At the end all foreseen tests have been conducted in either simulation or real life and the acquired data from the tests was analyzed to assess the KPIs. In general, it can be concluded that all KPIs were assessed with good results and that all foreseen methods and tools as stated above were developed for the optimization of DHC systems operation and design. It also includes unforeseen tools, which target the controller tuning for building substations.

Testing of the methodologies and tools has been conducted in both real life and in OPTi-Sim.

The project has resulted in the following achievements with respect to the KPIs: The potential for energy saving in buildings is estimated to up to 10% and savings in energy by reduction of losses is up to 2% for the complete distribution grid in Luleå; peak loads can be reduced by more than 40% in Luleå pilot and in the hospital for shiftable peak loads up to 61%; the comfort flexibility range for users was established to be plus/minus 1 degree Celsius; the validity of OPTi-Sim was 90% for replication of real-life events; and finally the economic benefit can be increased in the range of 1-23%.

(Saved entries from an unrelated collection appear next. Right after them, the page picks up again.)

-- ==== Sys2Proof/Certificates/Slice0/Obligations.lean ====
section
/-!
DEFINITION. The statements for the provers. Each is about `exec`, `step` or an operation of the part, over every state
that meets its hypotheses. Where a statement rests on a choice of the model and not on a rule, its docstring names the
log entry.
-/

section
open Sys2Proof Sys2Proof.Machine

/-! ## The machine -/

/-- A step takes the command at the front of the queue and runs it with the queue's rest. -/
def Obligations.StepTakesFront : Prop :=
  ∀ (c : Instr) (rest : List Instr) (s : State),
    step { s with pending := c :: rest } = exec c { s with pending := rest }

/-- On an empty queue a millisecond passes: the tick rises by one, the inputs are sampled, nothing else of the part
changes, and the commands of what falls due in it are queued, in some order (the model's choice, log entries 1 and 3).
-/
def Obligations.IdleStepPasses : Prop :=
  ∀ s : State, s.pending = [] → ∃ t, step s = .next t ∧ t.part.tick = s.part.tick + 1
    ∧ t.part = { s.part with tick := t.part.tick, samplers := t.part.samplers, free := t.part.free }
    ∧ t.part.samplers =
      { hook := sample s.part.pins.hookOff s.part.samplers.hook, door := sample s.part.pins.doorOpen s.part.samplers.door,
        key := sample s.part.pins.keyOn s.part.samplers.key, cord := sample s.part.pins.cordOpen s.part.samplers.cord,
        shock := sample s.part.pins.shockClosed s.part.samplers.shock,
        vaultBlocked := sample s.part.pins.vaultBlocked s.part.samplers.vaultBlocked,
        returnBlocked := sample s.part.pins.returnBlocked s.part.samplers.returnBlocked }
    ∧ t.pending.Perm (dueNow s.part t.part)
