-- ==== Sys2Proof/Laws/Gate.lean ====
section
/-!
SUPPORT. The gate's position (R20), its work when there is none and its turns (R31), and an expiry that is due: the
facts that most claims about an event begin with.
-/

namespace Sys2Proof.Machine

/-! ## The gate's position (R20) -/

@[simp] theorem positionIn_hold : positionIn .hold = .hold := rfl
@[simp] theorem positionIn_vaulting : positionIn .vaulting = .toVault := rfl
@[simp] theorem positionIn_refunding : positionIn .refunding = .toReturn := rfl
@[simp] theorem positionIn_fault : positionIn .fault = .hold := rfl

/-- The gate stands at TO_VAULT exactly in a collect cycle. -/
theorem gatePosition_toVault_iff {p : Part} : gatePosition p = .toVault ↔ p.rlu.gate = .vaulting := by
  unfold gatePosition
  cases p.rlu.gate <;> simp

/-- The gate stands at TO_RETURN exactly in a refund cycle. -/
theorem gatePosition_toReturn_iff {p : Part} : gatePosition p = .toReturn ↔ p.rlu.gate = .refunding := by
  unfold gatePosition
  cases p.rlu.gate <;> simp

/-! ## The gate at rest -/

/-- With no charge, no refund and no pending refund a turn of the gate's work changes nothing. -/
theorem gateTurn_rest {p : Part} (h : gateRests p) : gateTurn p = (p, false) := by
  obtain ⟨hc, hr, hp⟩ := h
  unfold gateTurn
  split
  · rfl
  · cases hg : p.rlu.gate <;> simp [hc, hr, hp]

/-- At a moment at which serving the gate changes nothing, neither does one turn. -/
theorem gateTurn_still {p : Part} (h : gateStill p) : gateTurn p = (p, false) := by
  obtain h | h | h | ⟨hg, hc⟩ := h
  · exact gateTurn_rest h
  all_goals unfold gateTurn; split <;> simp [*]

theorem gateTurns_succ (n : Nat) (p : Part) :
    gateTurns (n + 1) p = if (gateTurn p).2 then gateTurns n (gateTurn p).1 else (gateTurn p).1 := rfl

/-- A turn after which more work may follow at once. -/
theorem gateTurns_more {n : Nat} {p q : Part} (h : gateTurn p = (q, true)) : gateTurns (n + 1) p = gateTurns n q := by
  rw [gateTurns_succ, h]; rfl

/-- A turn after which none follows. -/
theorem gateTurns_last {n : Nat} {p q : Part} (h : gateTurn p = (q, false)) : gateTurns (n + 1) p = q := by
  rw [gateTurns_succ, h]; rfl

/-- The gate's work is at least one turn. -/
theorem gateWork_turns (p : Part) : gateWork p = gateTurns (2 * p.rlu.banked + 17 + 3) p := rfl

/-- With no work, with a cycle in progress, and in FAULT with no charge, serving the gate changes nothing. -/
theorem gateWork_still {p : Part} (h : gateStill p) : gateWork p = p :=
  (gateWork_turns p).trans (gateTurns_last (gateTurn_still h))

/-- With no charge, no refund and no pending refund, serving the gate changes nothing. -/
theorem gateWork_rest {p : Part} (h : gateRests p) : gateWork p = p := gateWork_still (.inl h)

/-- A charge in flight waits for the cycle in progress. -/
theorem still_of_chargeInFlight {p : Part} (h : chargeInFlight p) : gateStill p := by
  obtain ⟨_, h | h⟩ := h
  · exact .inr (.inl h)
  · exact .inr (.inr (.inl h))

/-- A timer that has reached its limit does not move the tick. -/
theorem onExpiry_due {t : Option Timer} {f : Part → Part} {p : Part} (h : due t p) : onExpiry t f p = f p := by
  obtain ⟨u, rfl, hu⟩ := h
  simp [onExpiry, advanceTo, hu]

/-- A timer that does not run has no expiry. -/
theorem onExpiry_none (f : Part → Part) (p : Part) : onExpiry none f p = p := rfl

end Sys2Proof.Machine
end

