-- ==== Sys2Proof/Laws/HostAccess.lean ====
section
/-!
SUPPORT. What a host access does when it arrives at a port that is free for it (R56, R68), and when it is held or
suppressed: the lemmas that the claims about host writes rest on.
-/

namespace Sys2Proof.Machine

/-- With no host access waiting there is nothing to serve. -/
theorem serveRounds_idle {p : Part} (h : p.bpu.hostQueue = []) : ∀ n, serveRounds n p = p
  | 0 => rfl
  | n + 1 => by simp only [serveRounds, h]

theorem tariffNotice_hostQueue (p : Part) : (tariffNotice p).bpu.hostQueue = p.bpu.hostQueue :=
  outer_hostQueue (tariffNotice_outer p)

theorem mailboxEffect_hostQueue (o : Nat) (d : Word) (p : Part) :
    (mailboxEffect o d p).bpu.hostQueue = p.bpu.hostQueue := by
  unfold mailboxEffect
  split <;> first
    | rfl
    | exact outer_hostQueue (takeCommand_outer _ _)
    | exact outer_hostQueue (takeDialWord_outer _ _)
    | exact outer_hostQueue (takeConsumerIndex_outer _ _)

theorem writeEffect_hostQueue (a : Nat) (d : Word) (p : Part) :
    (writeEffect a d p).bpu.hostQueue = p.bpu.hostQueue := by
  unfold writeEffect
  split
  · exact mailboxEffect_hostQueue _ _ _
  · rfl
  · exact tariffNotice_hostQueue _
  all_goals rfl

theorem readEffect_hostQueue (a : Nat) (p : Part) : (readEffect a p).bpu.hostQueue = p.bpu.hostQueue := by
  unfold readEffect unlockCapture
  dsimp only
  (repeat' split) <;> rfl

theorem offerCapture_hostQueue (a : Nat) (d : Word) (k : WindowKind) (p : Part) :
    (offerCapture a d k p).bpu.hostQueue = p.bpu.hostQueue := by
  unfold offerCapture
  split <;> rfl

theorem suppressWrite_hostQueue (a : Nat) (d : Word) (k : WindowKind) (o : Nat) (p : Part) :
    (suppressWrite a d k o p).bpu.hostQueue = p.bpu.hostQueue := by
  unfold suppressWrite
  dsimp only
  split
  · rw [outer_hostQueue (raise_outer _ _ _), offerCapture_hostQueue]; rfl
  · rw [offerCapture_hostQueue]; rfl

/-- The window an address lies in is found from the window table alone. -/
theorem windowAt_congr {p q : Part} (h : q.bpu.windows = p.bpu.windows) (a : Nat) : windowAt a q = windowAt a p := by
  have hb : ∀ k, baseOfKind k q = baseOfKind k p := by intro k; cases k <;> simp only [baseOfKind, h]
  have ho : ∀ k, offsetIn k a q = offsetIn k a p := by intro k; simp only [offsetIn, hb]
  simp only [windowAt, ho]

theorem takeAccess_hostQueue (a : HostAccess) (p : Part) : (takeAccess a p).bpu.hostQueue = p.bpu.hostQueue := by
  unfold takeAccess
  split <;> split
  · rw [writeEffect_hostQueue]; rfl
  · rfl
  · exact readEffect_hostQueue _ _
  · rfl

/-- A part with no host access waiting is itself with its host queue emptied. -/
theorem emptied_queue {p : Part} (h : p.bpu.hostQueue = []) : { p with bpu.hostQueue := [] } = p := by rw [← h]

/-- One round: the access presented is granted the free port. -/
theorem serveRounds_taken {q : Part} {a : HostAccess} (n : Nat) (h : q.bpu.hostQueue = [a]) (hh : isHeld a q = false)
    (hu : takeUnported a { q with bpu.hostQueue := [] } = none) (hp : q.bpu.port = none)
    (hs : q.bpu.starvation < 64) : serveRounds (n + 1) q = serveRounds n (takeAccess a { q with
      bpu.hostQueue := [], bpu.starvation := if workReady q then q.bpu.starvation + 1 else q.bpu.starvation }) := by
  have hs' : decide (64 ≤ q.bpu.starvation) = false := decide_eq_false (by omega)
  rw [serveRounds, h]
  dsimp only
  rw [hh, hu, hp, hs']
  rfl

/-- One round: the access presented is taken without the port. -/
theorem serveRounds_unported {q r : Part} {a : HostAccess} (n : Nat) (h : q.bpu.hostQueue = [a])
    (hh : isHeld a q = false) (hu : takeUnported a { q with bpu.hostQueue := [] } = some r) :
    serveRounds (n + 1) q = serveRounds n r := by
  rw [serveRounds, h]
  dsimp only
  rw [hh, hu]
  rfl

/-- An access that needs the port, arriving while no other waits and the port is free, is taken at once. -/
theorem hostAccess_taken {p : Part} {a : HostAccess} (hq : p.bpu.hostQueue = []) (hh : isHeld a p = false)
    (hu : takeUnported a p = none) (hp : p.bpu.port = none) (hs : p.bpu.starvation < 64) :
    hostAccess a p = takeAccess a (granted p) := by
  have hu' : takeUnported a { p with bpu.hostQueue := [] } = none := by rw [emptied_queue hq]; exact hu
  have hg : ({ p with
      bpu.hostQueue := ([] : List HostAccess)
      bpu.starvation := if workReady p then p.bpu.starvation + 1 else p.bpu.starvation } : Part) = granted p := by
    unfold granted; rw [← hq]
  unfold hostAccess serve
  rw [hq]
  refine (serveRounds_taken (q := { p with bpu.hostQueue := [] ++ [a] }) _ rfl (by cases a <;> exact hh) hu' hp hs).trans ?_
  refine Eq.trans (b := serveRounds 3 (takeAccess a (granted p))) (by rw [← hg]; rfl) ?_
  exact serveRounds_idle (by rw [takeAccess_hostQueue]; exact hq) _

/-- An access taken on its arrival, while no other waits, needs no port. -/
theorem hostAccess_unported {p q : Part} {a : HostAccess} (hq : p.bpu.hostQueue = []) (hh : isHeld a p = false)
    (hu : takeUnported a p = some q) (hn : q.bpu.hostQueue = []) : hostAccess a p = q := by
  have hu' : takeUnported a { p with bpu.hostQueue := [] } = some q := by rw [emptied_queue hq]; exact hu
  unfold hostAccess serve
  rw [hq]
  exact (serveRounds_unported (q := { p with bpu.hostQueue := [] ++ [a] }) _ rfl (by cases a <;> exact hh) hu').trans (serveRounds_idle hn _)

/-- A write that passes, arriving at a free port, stores its word and has its effect. -/
theorem hostAccess_pass {b : Bases} {p : Part} {t : Target} {a : Nat} {d : Word} (h : HostReady b p)
    (ha : addressOf t p = some a) (ht : treatmentAt a p = .pass) :
    hostAccess (.write t d) p = writeEffect a d (stored a d (granted p)) := by
  obtain ⟨-, -, hl, hq, hp, hs⟩ := h
  have ha' : addressOf t (granted p) = some a := by rw [← ha]; cases t <;> rfl
  rw [hostAccess_taken hq (by simpa [isHeld] using hl) (by simp only [takeUnported, ha, ht]) hp hs]
  simp only [takeAccess, ha', store, stored]

/-- A suppressed write is taken on its arrival. -/
theorem hostAccess_suppress {p : Part} {t : Target} {a : Nat} {d : Word} {k : WindowKind} {o : Nat}
    (hq : p.bpu.hostQueue = []) (hl : p.bpu.load ≠ some .start) (ha : addressOf t p = some a)
    (ht : treatmentAt a p = .suppress k o) : hostAccess (.write t d) p = suppressWrite a d k o p :=
  hostAccess_unported hq (by simpa [isHeld] using hl) (by simp only [takeUnported, ha, ht])
    (by rw [suppressWrite_hostQueue]; exact hq)

/-- A change-word write is interpreted on its arrival. -/
theorem hostAccess_interpret {p : Part} {t : Target} {a : Nat} {d : Word} (hq : p.bpu.hostQueue = [])
    (hl : p.bpu.load ≠ some .start) (ha : addressOf t p = some a) (ht : treatmentAt a p = .interpret) :
    hostAccess (.write t d) p = clearCauses d p :=
  hostAccess_unported hq (by simpa [isHeld] using hl) (by simp only [takeUnported, ha, ht])
    (by rw [← hq]; exact outer_hostQueue (clearCauses_outer _ _))

/-- A read, arriving at a free port, returns the word of the chip. -/
theorem hostAccess_read {p : Part} {t : Target} {a : Nat} (hq : p.bpu.hostQueue = []) (hp : p.bpu.port = none)
    (hs : p.bpu.starvation < 64) (ha : addressOf t p = some a) :
    hostAccess (.read t) p = readEffect a (granted p) := by
  have ha' : addressOf t (granted p) = some a := by rw [← ha]; cases t <;> rfl
  rw [hostAccess_taken hq rfl rfl hp hs]
  simp only [takeAccess, ha']

/-! ## Writes to the windows -/

theorem addressOf_window {b : Bases} {p : Part} (h : p.bpu.windows = some b) (k : WindowKind) (o : Nat) :
    addressOf (.window k o) p = some (baseOfBases b k + o) := by
  simp [addressOf, baseOfKind_installed h]

/-- The treatment of a write to a word of a window (R58 to R62). -/
def windowTreatment (busy : Bool) (o : Nat) : WindowKind → Treatment
  | .profile => .pass
  | .tariff => .pass
  | .mailbox => if o = 5 ∨ (o = 0 ∧ busy) then .suppress .mailbox o else .pass
  | .status => if o = 0 then .interpret else .suppress .status o
  | .account => .suppress .account o
  | .callRing => .suppress .callRing o
  | .reportRing => .suppress .reportRing o
  | .mapDump => .suppress .mapDump o

/-- The treatment of a word of a window is that of its kind and offset. -/
theorem treatmentAt_installed {b : Bases} {p : Part} (h : p.bpu.windows = some b) (hb : wellPlaced b = true)
    {k : WindowKind} {o : Nat} (ho : o < windowLength k) :
    treatmentAt (baseOfBases b k + o) p = windowTreatment p.bpu.inFlight.isSome o k := by
  unfold treatmentAt
  rw [windowAt_installed h hb ho]
  cases k <;> rfl

/-- A write to a word of a window that passes, arriving at a free port. -/
theorem hostAccess_window {b : Bases} {p : Part} {k : WindowKind} {o : Nat} {d : Word} (h : HostReady b p)
    (ht : treatmentAt (baseOfBases b k + o) p = .pass) :
    hostAccess (.write (.window k o) d) p =
      writeEffect (baseOfBases b k + o) d (stored (baseOfBases b k + o) d (granted p)) :=
  hostAccess_pass h (addressOf_window h.1 k o) ht

/-- A write to a mailbox word other than the result, arriving at a free port: the word's effect. -/
theorem hostAccess_mailbox {b : Bases} {p : Part} {o : Nat} {d : Word} (h : HostReady b p) (ho : o < 8) (h5 : o ≠ 5)
    (h0 : o ≠ 0 ∨ p.bpu.inFlight = none) :
    hostAccess (.write (.window .mailbox o) d) p =
      mailboxEffect o d (stored (b.mailbox + o) d (granted p)) := by
  rw [hostAccess_window h]
  · have hw : windowAt (baseOfBases b .mailbox + o) (stored (baseOfBases b .mailbox + o) d (granted p))
        = some (.mailbox, o) := windowAt_installed (k := .mailbox) h.1 h.2.1 ho
    unfold writeEffect
    rw [hw]
    rfl
  · rw [treatmentAt_installed h.1 h.2.1 ho]
    unfold windowTreatment
    rw [if_neg]
    rintro (rfl | ⟨rfl, hi⟩)
    · exact h5 rfl
    · rcases h0 with h0 | h0
      · exact h0 rfl
      · rw [h0] at hi; simp at hi

/-- A mailbox command, written while none is in flight and the port is free, is taken and judged (R175, R177). -/
theorem commandWrite_taken {b : Bases} {p : Part} {code : Word} (h : HostReady b p) (hi : p.bpu.inFlight = none) :
    commandWrite code p = judgeCommand code.toNat (mailboxTaken b code p) := by
  unfold commandWrite
  rw [hostAccess_mailbox h (by omega) (by omega) (Or.inr hi)]
  rfl

/-- A mailbox command written while one is in flight is suppressed (R58). -/
theorem commandWrite_suppressed {b : Bases} {p : Part} {code : Word} (hw : p.bpu.windows = some b)
    (hb : wellPlaced b = true) (hq : p.bpu.hostQueue = []) (hl : p.bpu.load ≠ some .start)
    (hi : p.bpu.inFlight.isSome) : commandWrite code p = suppressWrite b.mailbox code .mailbox 0 p := by
  unfold commandWrite
  have := treatmentAt_installed hw hb (k := .mailbox) (o := 0) (by decide)
  refine hostAccess_suppress hq hl (addressOf_window hw .mailbox 0) (this.trans ?_)
  simp [windowTreatment, hi]

end Sys2Proof.Machine
end

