-- ==== Sys2Proof/Tests/Slice0.lean ====
section
/-!
SUPPORT. Tests: the ill-formed commands that WellFormed refuses; the manual's worked cases (each names its place in
spec/); single steps on small states; and for each statement with hypotheses a state and operands that meet them.
-/

namespace Sys2Proof.Tests
open Sys2Proof Sys2Proof.Machine

/-! ## Small states -/

/-- Line settings: tone dialling, answer by reversal. -/
def tones : LineSettings :=
  { pulse := false, policy := .auto, timed := false, depth := 2, threshold := 120, inCall := true }

/-- A part after its start: windows at the built-in bases, no profile load, the account loaded, the dump ended, the line
IDLE, the debouncers settled. -/
def ready : Part :=
  { Part.reset with
    tick := 100000
    bpu := { Bpu.fresh with windows := some builtInBases, load := none, waiting := [] }
    rlu := { Rlu.fresh with dump := .ended }
    cau := { Cau.fresh with load := .ended, capacity := some 500, vc := some 500, scrub := none }
    lu := { Lu.fresh with line := .idle, clearing := none, settings := some tones }
    cru := { Cru.fresh with door := some false, key := some false, hookQuiet := none, number := some [0, 8, 0, 0],
                            identity := some [4, 0, 2, 6, 1, 3] } }

def at_ (p : Part) : State := { part := p, pending := [] }

/-- The state after a command that answers a next state. -/
def after (c : Instr) (p : Part) : Option Part :=
  match exec c (at_ p) with
  | .next t => some t.part
  | .fault _ => none
  | .refused _ => none

/-- A timer that has just run out. -/
def out : Option Timer := some { start := 90000, limit := 10000 }

/-- Coin type 3 of the worked cases, with adaptive nominals. -/
def typeThree (d : Nat) : CoinSlot :=
  { type := { value := 50, dp := 20000, ap := 31000, dd := 600, da := 600, enabled := true }, d, a := 31000 }

def oneType : CoinTable := { slots := [typeThree 20000], tmin := 10, tmax := 500, cluster := 24 }

/-- The service key ON. -/
def inService : Part := { ready with cru.key := some true }

/-- A call that the customer is making. -/
def freeCall : PlacedCall :=
  { cls := .freeClass, index := 0, entry := none, digits := [1, 1, 2], startTime := none, answer := none,
    collected := 0, ending := none }

def calling : Part :=
  { ready with
    cc := { Cc.fresh with off := true, call := .placing, placed := some freeCall }
    lu.line := .awaitAnswer
    lu.owner := .customer
    lu.copy := ready.lu.settings
    lu.reference := some .normal
    lu.answerLimit := out
    pins.loop := some .normal }

/-- A call in GRACE. -/
def inGrace : Part := { calling with cc.call := .grace, cc.grace := out }

/-- A report record of HANDSET_CUT (spec/12_record_and_frame_layouts.md, the worked frame). -/
def cut (sending : Bool) (slot : Nat) : ReportRecord :=
  { kind := .condition .handsetCut, sending, sequence := 1, count := 1, first := some (3, 50530),
    last := some (3, 50530), detail := 1, attempts := 0, sent := none, updated := false, firstMerge := none, slot }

While the results for KPI-2 and KPI-5 are a clear success, the results for KPI-1, KPI-2, and KPI-4 create a good real-life impact, are somewhat under the initial expectation of the project.

Nevertheless, the application of the developed tools in the OPTi-Framework to an existing DHC system enable increased energy efficiency, with a minimum of investments in hardware upgrades. Deploying remote access to building substations for sensing and actuation will further increase the energy efficiency. In addition, introducing the proposed consumer interaction device virtual knob, will also enable the consideration of the consumer flexibility in operation decision of the DHC system and buildings. Replication to other DHC system than the pilots used in OPTi is straightforward, but will require knowledge transfer to the replicating utility and training of the engineers and operators at the utility.
While the approach taken by OPTi make use of a classical and well-known workflow, the capabilities of the components have been enhanced well beyond the state of the art. The key innovations of the project are the virtual knob concept and automated model generation of the digital twin which constitutes a break-through, reducing the manual modeling effort to a minimum.

Most of the components of the OPTi Framework are exploitable assets which are now under investigation by stakeholder to further develop them to market-ready products. Some of the assets will also be exploited through the use of open-source distribution of tools. The stakeholder engagement was achieved through the participation in industry events and organisation of workshops at scientific conferences. The consortium has published 29 scientific articles throughout the duration of the project.
It can be concluded that the OPTi project was a success and has led to a number of innovations which will have an impact on the energy efficiency of district heating and cooling systems.